Tra gli intrecci del melodramma
12 9 2021
Tra gli intrecci del melodramma

Marcello Fois spiega come orientarsi tra le intricate trame delle opere liriche

Il melodramma, nonostante nasca come un argomento per pochi, diviene presto un corridoio attraverso il quale popolazioni non attrezzate riuscirono ad accedere ai temi fondamentali della grande mitologia e ha a che fare con il principio che ha ispirato i grandi cicli di affreschi nelle città medievali. Marcello Fois introduce al mondo del melodramma, che con le sue arzigogolate trame può risultare complesso a chi non ne è avvezzo.
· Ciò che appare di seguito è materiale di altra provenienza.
/-- An issued output: the queue and the ring that gave its tail slot change; the strand, the other rings, the accumulators and the scratchpad stand. -/
theorem issueOutput_effect (s : State) (i : Instr) (f : MF) (bad : Word → Bool) (size : Word → Nat)
    (hplace : s.core.mq.length + s.core.mplaces < 16) (hfault : outputFault s.core f.qa.toNat bad size = none)
    (hpermit : s.permitsOf s.cur.core f.qa.toNat ≠ 0) :
    ∃ t, issueOutput s i f bad size = .next t ∧ t.cur.verdict = .ok ∧ t.strand = s.strand
      ∧ t.core.mq = s.core.mq ++ [{ s.newMOp i f with slotA := (s.core.ring f.qa.toNat).tail }]
      ∧ t.core.ring f.qa.toNat = (s.core.ring f.qa.toNat).takeTail 1 false
      ∧ (∀ q, q ≠ f.qa.toNat → t.core.ring q = s.core.ring q)
      ∧ (∀ a, t.core.acc a = s.core.acc a) ∧ t.core.spad = s.core.spad := by
  refine ⟨_, issueOutput_eq s i f bad size hplace hfault hpermit, rfl, ?_⟩
  rw [State.strand_verdict, State.core_verdict, State.core_putCore]
  exact ⟨State.strand_putCore _ _ rfl, rfl, Core.ring_setRing_same _ _ _, fun q hq => Core.ring_setRing_ne _ _ hq, fun _ => rfl, rfl⟩

/-- Settles O20: each syllable issues by the rule of its kind (products and `macc`, writers without operands, outputs, `mgeo`), and the two effects say what the queue, the tiles and the rings hold then. -/
theorem matrixInstructionsIssue : Obligations.MatrixInstructionsIssue := by
  refine ⟨fun f s hplace => ⟨?products, ?writers, ?queued⟩, fun f s hplace => ⟨?outputs, ?mgeo, ?mgeoBad⟩⟩
  case products =>
    intro i qs pops hi mask hmem hfault htok
    simp only [List.mem_cons, List.not_mem_nil, or_false, Prod.mk.injEq] at hmem
    rcases hmem with ⟨rfl, rfl, rfl, rfl, rfl⟩ | ⟨rfl, rfl, rfl, rfl, rfl⟩ | ⟨rfl, rfl, rfl, rfl, rfl⟩
    · exact issueProduct_eq s (.mma f) f _ _ _ _ hplace hfault htok
    · exact issueProduct_eq s (.mmas f) f _ _ _ _ hplace hfault htok
    · exact issueProduct_eq s (.macc f) f _ _ _ _ hplace hfault htok
  case writers =>
    intro i hmem
    simp only [List.mem_cons, List.not_mem_nil, or_false] at hmem
    rcases hmem with rfl | rfl
    · exact issueWriter_eq s (.mzero f) f hplace
    · exact issueWriter_eq s (.mscl f) f hplace
  case queued => exact fun i => ⟨rfl, rfl, rfl, rfl, State.queueM_writer_effect s (s.newMOp i f) f⟩
  case outputs =>
    intro i bad size hform hfault hpermit
    rcases hform with ⟨rfl, rfl, rfl⟩ | ⟨rfl, rfl, rfl⟩ | ⟨rfl, rfl, rfl⟩
    · exact issueOutput_effect s (.tquant f) f _ _ hplace hfault hpermit
    · exact issueOutput_effect s (.tcast f) f _ _ hplace hfault hpermit
    · exact issueOutput_effect s (.mchk f) f _ _ hplace hfault hpermit
  case mgeo => exact execMgeo_eq f s hplace
  case mgeoBad => exact execMgeo_illegal f s hplace

end Sys2Proof.Machine
end

section
/-! The C slot's fabric operations at issue: what each does when its checks pass and fewer than 32 of its strand are in progress (R262, R264, R266, R267, R271). -/

namespace Sys2Proof.Machine

open Sys2Proof

/-! ### The local side -/

@[simp] theorem State.takeSide_spad (s : State) (k b off : Nat) (tail : Bool) : s.takeSide (.spad k b off) tail = s := rfl

@[simp] theorem State.coreAt_queueFab (s : State) (o : FabOp) (c : Nat) : (s.queueFab o).coreAt c = s.coreAt c := rfl

@[simp] theorem State.strand_queueFab (s : State) (o : FabOp) : (s.queueFab o).strand = s.strand := rfl

/-- A ring at the local side gives up its head slot as a source, with its permit lent (R152), and its tail slot as a destination (R150). -/
theorem State.takeSide_ring (s : State) (c q sl : Nat) (tail : Bool) :
    s.takeSide (.ring c q sl) tail
      = if tail then s.setCore c ((s.coreAt c).setRing q (((s.coreAt c).ring q).takeTail 1 false)) else s.consume c q 1 false := rfl

/-! ### Issue -/

theorem putGet_eq (s : State) (f : PutF) (kind : FabKind) (peer side : Word) (spaces : List Nat) (writes : Bool) (p : Place)
    (hpeer : s.peerFault peer kind = none) (hspace : spaceIn spaces side = true) (hside : s.sidePlace side = .ok p)
    (hfault : s.sideFault p .none (64 * (f.cnt.toNat + 1)) 0 = none) (hblock : s.sideBlocked p writes = false)
    (hlocal : s.localFault p f.sync = none) (hrange : peerRangeBad peer (64 * (f.cnt.toNat + 1)) 64 = false) (hplace : s.fabFull = false) :
    putGet s f kind peer side spaces writes
      = .next (((s.queueFab (s.newFab kind peer (s.withSlot p writes) (64 * (f.cnt.toNat + 1)) f.notify f.sync)).takeSide
          (s.withSlot p writes) writes).verdict .ok) := by
  simp [putGet, hpeer, hspace, hside, hfault, hblock, hlocal, hrange, hplace, State.ok_eq]

/-- The columns that a pputv reads from its issue on, for the operation of the given number (R264). -/
def State.putvFlight (s : State) (f : PutvF) : Flight :=
  { t := s.strand.ctime, instr := .pputv f, c0 := 0, cols := 2 * 2 ^ f.width.toNat, dcols := 0, lat := 0, s := 0, u := 0, a := 0, b := 0, c := 0,
    em := 0, cm := 0, sc := 0, seen := 0, emFixed := false, block := [], record := [], recBad := false, flags := [], fmt := 0, opId := s.nextId }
Nel magnifico teatro Bibiena che fa da scenario, con l’accompagnamento dei superbi Solisti della Fenice Fois offre alcune suggestioni per cercare di orientarci tra le opere liriche.

Il melodramma è un fatto italiano, anzi, è una delle espressioni topiche dell’italianità per stile, genetica e filosofia. È un sistema che contiene in sé le attitudini migliori e peggiori di un popolo problematico come il nostro: teatralizzare la realtà, gonfiare gli avvenimenti, appassionarsi per le tragedie altrui e di tradimenti. L’argomento principale del melodramma sono le corna: sposta sul prosastico anche il più colto dei temi con uno straordinario doppio carpiato attraverso la musica, che può permettersi una complessità che alla parola e all’argomento è tolta. È molto italiano anche fare ricorso a temi e cicli già presenti nell’universo culturale di riferimento, ciò suggerisce che non siamo un popolo di lettori, ma un popolo di ascoltatori: quando altrove si creava timidamente la società dei lettori, gli italiani andavano in massa a teatro.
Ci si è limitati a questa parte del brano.